Hay momentos en la vida en los que no sabes exactamente qué está pasando,
solo sabes que algo dentro de ti se está moviendo. No es un dolor claro ni una
alegría completa, es una mezcla extraña. Como si estuvieras creciendo por
dentro sin darte cuenta. Sigues haciendo lo de siempre, hablando con la gente
de siempre, viviendo los mismos días, pero algo cambia. Y aunque no puedas
señalarlo con el dedo, sabes que ya no eres el mismo.
Crecemos escuchando que todo va a estar bien, que el tiempo acomoda las
cosas, que solo hay que tener paciencia. Pero nadie te dice que mientras el
tiempo hace su trabajo, tú te cansas.

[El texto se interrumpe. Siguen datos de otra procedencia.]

-- ==== Sys2Proof/Tests/Slice0.lean ====
section
/-! SUPPORT. Tests on small states, with expected results from 95_test_vectors.md (the id of the row stands
in the docstring) and from the encoding tables of 30_encoding.md, and one witness for the hypotheses of
each statement that has any. -/

namespace Sys2Proof.Tests

open Sys2Proof Sys2Proof.Machine

/-- The parameters section 2.1 of 95_test_vectors.md assumes (DIRECT, 1 board of 3 chips, N = 9, UNIT9),
with address bytes written out. -/
def params : Params :=
  { Params.representative with
    timeUnit := "us", addrMid := #v[0xA0, 0xA1, 0xA2], addrLast := #v[0xB0, 0xB1, 0xB2] }

/-- DIRECT with the given boards, one chip each. -/
def boards (n : Nat) : Params := { params with nBoards := n, chipsPerBoard := 1 }

/-- REGADDR, one board with the given number of chips. -/
def regChips (n : Nat) : Params := { params with encoding := .regaddr, chipsPerBoard := n, stateMap := .flat6 }

/-- A vector from its bit string, `D[0]` leftmost. -/
def bits (l : List Nat) : List Bool := l.map fun x => decide (x = 1)

/-- The reset state under parameters `p` with the given latch. -/
def loaded (p : Params) (l : List Nat) : State := { State.resetWith p with latch := bits l }

/-- A state frame in progress. -/
def receiving (p : Params) (cnt : Nat) (l : List Nat) : State :=
  { loaded p l with mode := .receivingState, cnt := cnt }

/-- A configuration frame in progress. -/
def configuring (cnt : Nat) (acc : TimingConfig) : State :=
  { State.resetWith params with mode := .receivingConfig, cnt := cnt, acc := acc, cfg := ⟨9, 9, 9, 9⟩ }

/-- A running waveform. -/
def running (p : Params) (c : TimingConfig) (last : Option Phase) : State :=
  { State.resetWith p with cfg := c, last := last }

/-- A field of the next state, if there is one. -/
def after {α : Type} (o : Result) (f : State → α) : Option α :=
  match o with
  | .next s => some (f s)
  | .fault _ => none
  | .refused _ => none

/-- The fault, if there is one. -/
def faultOf (o : Result) : Option Fault :=
  match o with
  | .next _ => none
  | .fault r => some r
  | .refused _ => none

/-! ### Well-formedness: one ill-formed term for each check -/

theorem test_wf_admits_operands :
    (Instr.wf params (.idleIgnore 0x82) && Instr.wf params (.stateData 0x80) &&
      Instr.wf params (.emitDirectBoard 0 (List.replicate 9 .off)) &&
      Instr.wf params (.tick (2 ^ 32 - 1)) && params.wf) = true := by decide
theorem test_wf_refuses_idle_markers :
    Instr.wf params (.idleIgnore 0x80) = false ∧ Instr.wf params (.idleIgnore 0x81) = false := by decide
theorem test_wf_refuses_sentinel_as_data : Instr.wf params (.stateData 0x82) = false := by decide
theorem test_wf_refuses_wide_readings :
    Instr.wf params (.phaseOf (2 ^ 32)) = false ∧ Instr.wf params (.tick (2 ^ 32)) = false ∧
      Instr.wf params (.step none (2 ^ 32)) = false := by decide
theorem test_wf_refuses_absent_board :
    Instr.wf params (.emitDirectBoard 1 (List.replicate 9 .off)) = false ∧
      Instr.wf (regChips 1) (.emitRegaddrBoard 1 (List.replicate 6 .off)) = false := by decide
theorem test_wf_refuses_short_targets :
    Instr.wf params (.emitDirectBoard 0 (List.replicate 8 .off)) = false ∧
      Instr.wf (regChips 1) (.emitRegaddrBoard 0 (List.replicate 5 .off)) = false := by decide
theorem test_wf_refuses_other_encoding :
    Instr.wf (regChips 1) (.emitDirectBoard 0 (List.replicate 6 .off)) = false ∧
      Instr.wf params (.emitRegaddrBoard 0 (List.replicate 9 .off)) = false := by decide
theorem test_wf_refuses_short_event : Instr.wf params (.apply (.stateReady (bits [1, 0]))) = false := by
  decide
theorem test_wf_refuses_no_board_and_no_chip :
    ({ params with nBoards := 0 }).wf = false ∧ ({ params with chipsPerBoard := 0 }).wf = false := by decide

/-! ### Decoding: words written out from R81 and R82 -/

theorem test_decode_cfgBegin : decode .idle 0b10000000#8 = .cfgBegin := by decide
theorem test_decode_stateBegin : decode .idle 0b10000001#8 = .stateBegin := by decide
theorem test_decode_idleIgnore :
    decode .idle 0b00000000#8 = .idleIgnore 0x00 ∧ decode .idle 0b01111111#8 = .idleIgnore 0x7F ∧
      decode .idle 0b10000010#8 = .idleIgnore 0x82 ∧ decode .idle 0b11111111#8 = .idleIgnore 0xFF := by decide
theorem test_decode_cfgData :
    decode .receivingConfig 0b10000000#8 = .cfgData 0x80 ∧
      decode .receivingConfig 0b10000010#8 = .cfgData 0x82 := by decide
theorem test_decode_stateEnd : decode .receivingState 0b10000010#8 = .stateEnd := by decide
theorem test_decode_stateData :
    decode .receivingState 0b10000001#8 = .stateData 0x81 ∧
      decode .receivingState 0b10000011#8 = .stateData 0x83 := by decide
theorem test_encode_markers :
    encode .cfgBegin = some (.idle, 0b10000000) ∧ encode .stateBegin = some (.idle, 0b10000001) ∧
      encode .stateEnd = some (.receivingState, 0b10000010) ∧
      encode (.cfgData 0x05) = some (.receivingConfig, 0b00000101) ∧ encode (.feed 0x80) = none := by decide
/-- S2: the stream of CFG(1000, 0, 1000, 0). -/
theorem test_cfgFrame :
    cfgFrame ⟨1000, 0, 1000, 0⟩ = [0x80, 0xE8, 0x03, 0x00, 0x00, 0xE8, 0x03, 0x00, 0x00] := by decide
/-- P1 and F38: the data bytes of 101000010 under UNIT9. -/
theorem test_stateFrame :
    stateFrame ((List.range 2).map (stateByte .unit9 (bits [1, 0, 1, 0, 0, 0, 0, 1, 0]))) =
      [0x81, 0x05, 0x01, 0x82] := by decide

/-! ### FrameDecoder -/

/-- F1. -/
theorem test_cfgBegin :
    after (exec (.feed 0x80) { State.resetWith params with cnt := 5, acc := ⟨1, 2, 3, 4⟩ })
      (fun t => (t.mode, t.cnt, t.acc)) = some (.receivingConfig, 0, ⟨0, 0, 0, 0⟩) := by decide
/-- F5. -/
theorem test_stateBegin_loads_shadow :
    after (exec .stateBegin
        { loaded { params with stateCommit := .atFrameEnd } [1, 1, 0, 0, 0, 0, 0, 0, 0] with
          shadow := bits [0, 0, 0, 0, 0, 0, 0, 0, 1] })
      (fun t => (t.shadow, t.latch)) =
      some (bits [1, 1, 0, 0, 0, 0, 0, 0, 0], bits [1, 1, 0, 0, 0, 0, 0, 0, 0]) := by decide
/-- F3. -/
theorem test_stateBegin_clears :
    after (exec .stateBegin (loaded { params with clearOnStateBegin := true } [1, 1, 0, 0, 0, 0, 0, 0, 0]))
      (fun t => (t.mode, t.latch)) = some (.receivingState, bits [0, 0, 0, 0, 0, 0, 0, 0, 0]) := by decide
/-- F6. -/
theorem test_idleIgnore_keeps_cnt :
    after (exec (.feed 0x82) { State.resetWith params with cnt := 3 }) (fun t => (t.mode, t.cnt, t.ret)) =
      some (.idle, 3, .event .none) := by decide
/-- F11. -/
theorem test_cfgData_high_byte :
    after (exec (.feed 0x82) (configuring 1 ⟨0x0080, 0, 0, 0⟩)) (fun t => (t.cnt, t.acc.up)) =
      some (2, 33408) := by decide
/-- F13. -/
theorem test_cfgData_latches :
    after (exec (.cfgData 0xFF) (configuring 7 ⟨1, 2, 3, 0x00FF⟩)) (fun t => (t.mode, t.cnt, t.cfg, t.ret)) =
      some (.idle, 8, ⟨1, 2, 3, 65535⟩, .event (.configReady ⟨1, 2, 3, 65535⟩)) := by decide
/-- F26. -/
theorem test_stateEnd_commits :
    after (exec .stateEnd
        { receiving { params with stateCommit := .atFrameEnd } 1 [1, 0, 1, 0, 0, 0, 0, 0, 0] with
          shadow := bits [0, 0, 0, 0, 0, 0, 1, 1, 1] })
      (fun t => (t.latch, t.mode)) = some (bits [0, 0, 0, 0, 0, 0, 1, 1, 1], .idle) := by decide
/-- F21: the odd byte of a unit carries bridges 7 and 8 only. -/
theorem test_stateData_odd_byte :
    after (exec (.stateData 0xFD) (receiving params 1 [0, 0, 0, 0, 0, 0, 0, 0, 0])) (fun t => t.latch) =
      some (bits [0, 0, 0, 0, 0, 0, 0, 1, 0]) := by decide
/-- F23. -/
theorem test_stateData_hard_stop :
    after (exec (.stateData 0x7F) (receiving { params with unitLimit := some 1 } 2 [1, 1, 1, 1, 1, 1, 1, 1, 1]))
      (fun t => (t.mode, t.cnt, t.trace)) = some (.idle, 2, [.diag]) := by decide
/-- F19: the byte 0x80 is data inside a state frame. -/
theorem test_feed_marker_as_data :
    after (exec (.feed 0x80) (receiving params 0 [0, 0, 0, 0, 0, 0, 0, 0, 0])) (fun t => (t.mode, t.cnt)) =
      some (.receivingState, 1) := by decide
/-- S3: one bit, then the sentinel. -/
theorem test_one_bit_state_frame :
    after (feedList [0x81, 0x01, 0x82] (State.resetWith params)) (fun t => (t.latch, t.mode, t.cnt)) =
      some (bits [1, 0, 0, 0, 0, 0, 0, 0, 0], .idle, 1) := by decide
/-- F33: under FLAT8 the sentinel wins. -/
theorem test_flat8_sentinel :
    after (feedList [0x81, 0xFF, 0x82, 0x01] (State.resetWith { params with stateMap := .flat8 }))
      (fun t => (t.latch, t.mode, t.cnt)) = some (bits [1, 1, 1, 1, 1, 1, 1, 1, 0], .idle, 1) := by decide

/-! ### WaveformScheduler -/

/-- S4 and PH1: the reading 4294967295 lies at position 5. -/
theorem test_phaseOf_positions :
    [0, 3, 5, 9, 10, 27, 4294967295].map (phaseOf params ⟨3, 2, 4, 1⟩) =
      [.pulseForward, .idleAfterForward, .pulseReverse, .idleAfterReverse, .pulseForward, .pulseReverse,
        .pulseReverse] := by decide
/-- PH10: the sums do not wrap at 16 bits. -/
theorem test_phaseOf_wide_sums :
    after (exec (.phaseOf 79999) (running params ⟨40000, 40000, 0, 0⟩ none)) (fun t => t.ret) =
      some (.phase .idleAfterForward) := by decide
/-- T4. -/
theorem test_tick_emits_on_edge :
    after (exec (.tick 1000) (running params ⟨1000, 0, 1000, 0⟩ (some .pulseForward)))
      (fun t => (t.last, t.trace.length)) = some (some .pulseReverse, 8) := by decide
/-- T7. -/
theorem test_tick_suppresses :
    after (exec (.tick 2) (running { params with minPulse := 10 } ⟨5, 100, 200, 100⟩ (some .idleAfterReverse)))
      (fun t => (t.last, t.trace)) = some (some .idleAfterReverse, []) := by decide

/-! ### BitPacker -/

/-- Section 2.4, D = 101 in PULSE_REVERSE. -/
theorem test_target_reverse :
    after (exec (.target .pulseReverse) (loaded (boards 1) [1, 0, 1])) (fun t => t.ret) =
      some (.target [.reverse, .off, .reverse]) := by decide
/-- Section 2.4, rows (F, O, R), (O, R, F) and (F, R, R). -/
theorem test_word_values :
    directWord params .forward .off .reverse = 0x19A4 ∧ directWord params .off .reverse .forward = 0x1E48 ∧
      directWord params .forward .reverse .reverse = 0x1FAC := by decide
theorem test_word_returns :
    after (exec (.word .forward .off .forward) (State.resetWith params)) (fun t => t.ret) =
      some (.word 0x19C4) := by decide
/-- S5. -/
theorem test_dataByte_low_nibble :
    after (exec (.dataByte .forward .off) (State.resetWith params)) (fun t => t.ret) =
      some (.byte 0x06) := by decide
/-- E1. -/
theorem test_emit_direct_chain :
    after (exec (.emit .pulseForward) (loaded params [1, 0, 0, 0, 0, 0, 0, 0, 0])) (fun t => t.trace) =
      some [.select 0, .shift 0, .shift 0, .shift 0, .shift 0, .shift 0x01, .shift 0x84, .deselect 0] := by
  decide
/-- E11. -/
theorem test_emit_regaddr_chain :
    after (exec (.emit .pulseForward) (loaded (regChips 2) [1, 0, 0, 1, 0, 0, 0, 0, 0, 0, 1, 0]))
      (fun t => t.trace) =
      some [.select 0, .shift 0xA0, .shift 0xB0, .shift 0x00, .shift 0x06, .deselect 0,
        .select 0, .shift 0xA1, .shift 0xB1, .shift 0x00, .shift 0x60, .deselect 0,
        .select 0, .shift 0xA2, .shift 0xB2, .shift 0x06, .shift 0x00, .deselect 0] := by decide
/-- E6, board 1. -/
theorem test_emitDirectBoard_second_board :
    after (exec (.emitDirectBoard 1 [.forward, .off, .off, .forward, .off, .forward])
      (State.resetWith (boards 2))) (fun t => (t.trace, t.sel)) =
      some ([.select 1, .shift 0x19, .shift 0xC4, .deselect 1], [false, false]) := by decide
/-- E10. -/
theorem test_emitRegaddrBoard_reverse :
    after (exec (.emitRegaddrBoard 0 [.reverse, .reverse, .off, .off, .off, .reverse])
      (State.resetWith (regChips 1))) (fun t => t.trace) =
      some [.select 0, .shift 0xB0, .shift 0x99, .deselect 0, .select 0, .shift 0xB1, .shift 0x00, .deselect 0,
        .select 0, .shift 0xB2, .shift 0x90, .deselect 0] := by decide

/-! ### Controller -/

/-- R191: StateReady. -/
theorem test_apply_stateReady :
    after (exec (.apply (.stateReady (bits [1, 1, 0]))) (loaded (boards 1) [0, 0, 1])) (fun t => t.latch) =
      some (bits [1, 1, 0]) := by decide
/-- X4: the diagnostic precedes the bus events of the same STEP. -/
theorem test_step_diag_first :
    after (exec (.step (some 0x01) 0)
      { receiving { boards 1 with unitLimit := some 0, emitPolicy := .always, stateMap := .flat6 } 0 [0, 0, 0] with
        cfg := ⟨0, 0, 0, 1⟩, last := some .idleAfterReverse }) (fun t => t.trace) =
      some [.diag, .select 0, .shift 0, .shift 0, .deselect 0] := by decide
/-- T11: the configuration latched in a STEP acts in its TICK. -/
theorem test_step_new_configuration :
    after (exec (.step (some 0x00) 5)
      { configuring 7 ⟨2, 3, 2, 3⟩ with cfg := ⟨10, 0, 10, 0⟩, last := some .pulseForward })
      (fun t => (t.cfg, t.last)) = some (⟨2, 3, 2, 3⟩, some .pulseReverse) := by decide
/-- X2, through the machine's own step and its script. -/
theorem test_step_takes_script :
    after (step (pushInput ⟨some 0x80, 7⟩ (State.resetWith (boards 1)))) (fun t => (t.mode, t.env, t.trace)) =
      some (.receivingConfig, [], [.select 0, .shift 0, .shift 0, .deselect 0]) := by decide
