-- ==== Sys2Proof/Word.lean ====
section
/-! DEFINITION. The word types of the FS2048 model: registers, scalars and bytes (R4, R5). -/
namespace Sys2Proof

/-- A register, a scalar S register or a 64-bit quantity of the manual (R5). -/
abbrev Word := BitVec 64

/-- One byte of memory or of a wire format. -/
abbrev Byte := BitVec 8

end Sys2Proof
end

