-- ==== Sys2Proof/Machine/RegTable.lean ====
section
/-! DEFINITION. The register map: every register of the spec's field tables with its addresses, fields, access codes
and reset values (R4 to R10, R489, and the rule named at each register). -/
namespace Sys2Proof.Machine

/-- The access codes of R6. -/
inductive Access where
  | rw | ro | w1c | rc | wo | rws
  deriving DecidableEq, Repr

/-- One field of a register: bits [lo+width-1:lo], its access code and its reset value (R4, R6, R7). -/
structure FieldDesc where
  lo : Nat
  width : Nat
  access : Access
  reset : Nat
  deriving DecidableEq, Repr

/-- The registers, each named as the manual names it, with the rule that defines it. -/
inductive RegName where
  /-- GLB_COORD (R33). -/
  | glbCoord
  /-- GLB_NUMLEVEL (R82). -/
  | glbNumlevel
  /-- GLB_MODE (R555). -/
  | glbMode
  /-- GLB_RESET_CMD (R583). -/
  | glbResetCmd
  /-- GLB_RESET_CAUSE (R583). -/
  | glbResetCause
  /-- GLB_MGMT_WDOG (R584). -/
  | glbMgmtWdog
  /-- GLB_COMM_CMD (R235). -/
  | glbCommCmd
  /-- GLB_COMM_SRC (R236). -/
  | glbCommSrc
  /-- GLB_COMM_STATUS (R237). -/
  | glbCommStatus
  /-- GLB_STAGE_POOL (R238). -/
  | glbStagePool
  /-- GLB_STAGE_HBM_BASE (R238). -/
  | glbStageHbmBase
  /-- GLB_COMM_TIMEOUT (R239). -/
  | glbCommTimeout
  /-- GLB_GATE_CMD (R281). -/
  | glbGateCmd
  /-- GLB_GATE_SRC (R282). -/
  | glbGateSrc
  /-- GLB_GATE_STATUS (R283). -/
  | glbGateStatus
  /-- GLB_GATE_POOL (R284). -/
  | glbGatePool
  /-- GLB_GATE_SLOT (R285). -/
  | glbGateSlot
  /-- GLB_GATE_ID (R285). -/
  | glbGateId
  /-- GLB_PAUSE_CMD (R556). -/
  | glbPauseCmd
  /-- GLB_PAUSE_ARG (R556). -/
  | glbPauseArg
  /-- GLB_PAUSE_AT (R556). -/
  | glbPauseAt
  /-- GLB_PAUSE_STATUS (R556). -/
  | glbPauseStatus
  /-- GLB_STYLUS_STATUS (R493). -/
  | glbStylusStatus
  /-- GLB_STYLUS_CFG (R493). -/
  | glbStylusCfg
  /-- GLB_STYLUS_ERR (R493). -/
  | glbStylusErr
  /-- GLB_STYLUS_CNT (R494). -/
  | glbStylusCnt
  /-- GLB_SQ_BASE (R495). -/
  | glbSqBase
  /-- GLB_SQ_CFG (R495). -/
  | glbSqCfg
  /-- GLB_SQ_IDX (R495). -/
  | glbSqIdx
  /-- GLB_SQ_MAILBOX (R495). -/
  | glbSqMailbox
  /-- GLB_CQ_BASE (R496). -/
  | glbCqBase
  /-- GLB_CQ_SHADOW (R496). -/
  | glbCqShadow
  /-- GLB_CQ_CFG (R496). -/
  | glbCqCfg
  /-- GLB_CQ_IDX (R496). -/
  | glbCqIdx
  /-- FLT_PAIR (R520). -/
  | fltPair
  /-- FLT_RECOVERY (R521). -/
  | fltRecovery
  /-- FLT_ESC (R522). -/
  | fltEsc
  /-- FLT_CFG_ERR (R523). -/
  | fltCfgErr
  /-- FLT_INJECT (R524). -/
  | fltInject
  /-- FLT_BLKRST (R525). -/
  | fltBlkrst
  /-- FLT_DIE_CFG (R526). -/
  | fltDieCfg
  /-- FLT_DIE_STATUS (R526). -/
  | fltDieStatus
  /-- FLT_DIE_LAST0 (R526). -/
  | fltDieLast0
  /-- FLT_DIE_LAST1 (R526). -/
  | fltDieLast1
  /-- FLT_DIE_CNT (R526). -/
  | fltDieCnt
  /-- FLT_ASELFTEST (R527). -/
  | fltAselftest
  /-- PWR_DOMAIN (R558). -/
  | pwrDomain
  /-- PWR_THERM (R604). -/
  | pwrTherm
  /-- PWR_INPUT (R605). -/
  | pwrInput
  /-- GC_COUNT (R557). -/
  | gcCount
  /-- GC_STATUS (R557). -/
  | gcStatus
  /-- GC_CFG (R557). -/
  | gcCfg
  /-- GC_SET (R557). -/
  | gcSet
  /-- TILE_IMG_CMD (R124). -/
  | tileImgCmd
  /-- TILE_IMG_SRC (R125). -/
  | tileImgSrc
  /-- TILE_IMG_STATUS (R126). -/
  | tileImgStatus
  /-- TILE_START_ARG (R127). -/
  | tileStartArg
  /-- TILE_CORE_STATUS (R128). -/
  | tileCoreStatus
  /-- TILE_WDOG (R128). -/
  | tileWdog
  /-- TILE_ILLEGAL_INFO (R188). -/
  | tileIllegalInfo
  /-- TILE_ENGINE_OCC (R189). -/
  | tileEngineOcc
  /-- TILE_HATCH_FLAGS (R74). -/
  | tileHatchFlags
  /-- TILE_XH_FLAGS (R74). -/
  | tileXhFlags
  /-- TILE_SR_SEED (R75). -/
  | tileSrSeed
  /-- TILE_RESIDUE_STATUS (R78). -/
  | tileResidueStatus
  /-- TILE_RESIDUE_CNT (R78). -/
  | tileResidueCnt
  /-- PLATE_OWNER (R455). -/
  | plateOwner
  /-- PLATE_ECC_STATUS (R456). -/
  | plateEccStatus
  /-- PLATE_ECC_CNT (R456). -/
  | plateEccCnt
  /-- PLATE_SCRUB (R456). -/
  | plateScrub
  /-- TILE_THREAD_STATUS (R129). -/
  | tileThreadStatus
  /-- LANE_CTRL (R411). -/
  | laneCtrl
  /-- LANE_STATUS (R412). -/
  | laneStatus
  /-- LANE_CW_CNT (R412). -/
  | laneCwCnt
  /-- LANE_PRBS (R413). -/
  | lanePrbs
  /-- LANE_PRBS_ERR (R413). -/
  | lanePrbsErr
  /-- LINK_PORT_CFG (R414). -/
  | linkPortCfg
  /-- LINK_PORT_STATUS (R414). -/
  | linkPortStatus
  /-- LINK_CNT (R415). -/
  | linkCnt
  /-- LINK_CNT_SAT (R415). -/
  | linkCntSat
  /-- LINK_ETH_CFG (R416). -/
  | linkEthCfg
  /-- LINK_ETH_MAC (R416). -/
  | linkEthMac
  /-- LINK_ETH_IP6_HI (R416). -/
  | linkEthIp6Hi
  /-- LINK_ETH_IP6_LO (R416). -/
  | linkEthIp6Lo
  /-- LINK_ETH_STATUS (R417). -/
  | linkEthStatus
  /-- LINK_ETH_CNT (R418). -/
  | linkEthCnt
  /-- LINK_GW_ENTRY (R419). -/
  | linkGwEntry
  /-- TM_BUF_CFG (R369). -/
  | tmBufCfg
  /-- TM_BUF_STATUS (R369). -/
  | tmBufStatus
  /-- TM_QSTATE_BASE (R369). -/
  | tmQstateBase
  /-- TM_AUDIT_CFG (R372). -/
  | tmAuditCfg
  /-- TM_AUDIT_STATUS (R372). -/
  | tmAuditStatus
  /-- TM_PORT_SHAPE (R373). -/
  | tmPortShape
  /-- TM_DSCP_COLOUR0 (R378). -/
  | tmDscpColour0
  /-- TM_DSCP_COLOUR1 (R378). -/
  | tmDscpColour1
  /-- TM_CNT_SAT (R379). -/
  | tmCntSat
  /-- TM_BUF_CLASS (R370). -/
  | tmBufClass
  /-- TM_RED (R371). -/
  | tmRed
  /-- TM_CLASS_SCHED (R373). -/
  | tmClassSched
  /-- TM_QMAP (R374). -/
  | tmQmap
  /-- TM_PMAP (R375). -/
  | tmPmap
  /-- TM_SAMPLE (R376). -/
  | tmSample
  /-- TM_SRING_CFG (R377). -/
  | tmSringCfg
  /-- TM_SRING_IDX (R377). -/
  | tmSringIdx
  /-- TM_CNT (R379). -/
  | tmCnt
  /-- TM_GROUP (R380). -/
  | tmGroup
  /-- TM_POLICER (R381). -/
  | tmPolicer
  /-- TM_POL_CNT (R381). -/
  | tmPolCnt
  /-- TM_QCFG (R382). -/
  | tmQcfg
  /-- RT_CMD (R329). -/
  | rtCmd
  /-- RT_STATUS (R330). -/
  | rtStatus
  /-- RT_TABLE_SRC (R331). -/
  | rtTableSrc
  /-- RT_E2E (R332). -/
  | rtE2e
  /-- RT_FABLEVEL (R333). -/
  | rtFablevel
  /-- RT_BRINGUP (R334). -/
  | rtBringup
  /-- RT_CNT_SAT (R337). -/
  | rtCntSat
  /-- RT_DRAIN_CNT (R335). -/
  | rtDrainCnt
  /-- RT_PORT (R336). -/
  | rtPort
  /-- RT_CNT (R337). -/
  | rtCnt
  /-- RT_ENTRY (R338). -/
  | rtEntry
  /-- HBM_CTRL (R457). -/
  | hbmCtrl
  /-- HBM_STATUS (R457). -/
  | hbmStatus
  /-- HBM_ECC_CNT (R457). -/
  | hbmEccCnt
  /-- DDR_CH_STATUS (R458). -/
  | ddrChStatus
  /-- DDR_ECC_CNT (R458). -/
  | ddrEccCnt
  /-- DDR_CTRL (R458). -/
  | ddrCtrl
  /-- DM_CTRL (R461). -/
  | dmCtrl
  /-- DM_STATUS (R461). -/
  | dmStatus
  /-- DM_ERR_ADDR (R461). -/
  | dmErrAddr
  /-- DM_CH_CTRL (R462). -/
  | dmChCtrl
  /-- DM_CH_DESC (R462). -/
  | dmChDesc
  /-- DM_CH_STATUS (R462). -/
  | dmChStatus
  /-- DM_CH_NEXT (R462). -/
  | dmChNext
  /-- BP_POOL_BASE (R459). -/
  | bpPoolBase
  /-- BP_POOL_CFG (R459). -/
  | bpPoolCfg
  /-- BP_POOL_RING (R459). -/
  | bpPoolRing
  /-- BP_POOL_STATUS (R459). -/
  | bpPoolStatus
  /-- BP_ALLOC (R459). -/
  | bpAlloc
  /-- BP_FREE (R460). -/
  | bpFree
  /-- BP_ERR (R460). -/
  | bpErr
  /-- BP_BAD_CNT (R460). -/
  | bpBadCnt
  /-- SEC_LC (R585). -/
  | secLc
  /-- SEC_SERIAL (R585). -/
  | secSerial
  /-- SEC_BOOT_STATUS (R586). -/
  | secBootStatus
  /-- SEC_CMD (R587). -/
  | secCmd
  /-- SEC_CMD_SRC (R587). -/
  | secCmdSrc
  /-- SEC_CMD_DST (R587). -/
  | secCmdDst
  /-- SEC_CMD_STATUS (R587). -/
  | secCmdStatus
  /-- SEC_TAMPER (R588). -/
  | secTamper
  deriving DecidableEq, Repr
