-- ==== Sys2Proof/Machine/Step.lean ====
section
/-! DEFINITION. One step: the command at the front of the queue, or an idle cycle. -/
namespace Sys2Proof.Machine

/-- The command that has waited longest is performed; with none waiting the switch idles. -/
def step (s : State) : Host.Outcome State Fault Refusal :=
  match s.pending with
  | [] => .next s.idle
  | c :: rest => exec c { s with pending := rest }

/-- A command that a table word spells, put in front of the queue. -/
def State.withFetchWord (s : State) (nbits w : Nat) : State :=
  match decodeTableWord nbits w with
  | some c => { s with pending := c :: s.pending }
  | none => s

end Sys2Proof.Machine
end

Nadie habla del desgaste que provoca
esperar, de lo difícil que es confiar cuando no ves resultados, de lo complicado
que es mantener la esperanza cuando la realidad no coopera. Aun así,
seguimos esperando, porque rendirse también duele.
Aprendes temprano que no todo el mundo se queda. Que algunas personas
prometen más de lo que pueden cumplir y que otras se van sin prometer nada.
Aprendes que el apego es silencioso, que no te das cuenta de cuánto importa
alguien hasta que empieza a faltar. Y cuando falta, no siempre se nota de
inmediato. A veces es gradual, como una luz que se apaga poco a poco.
La vida no avanza en capítulos ordenados. No hay introducción, desarrollo y
final claro. Todo se mezcla. Lo bueno con lo malo, lo que duele con lo que
enseña. Hay días en los que te sientes orgulloso de ti mismo y otros en los que
no te reconoces. Días en los que quieres comerte el mundo y otros en los que
apenas puedes levantarte de la cama. Ambos forman parte del proceso.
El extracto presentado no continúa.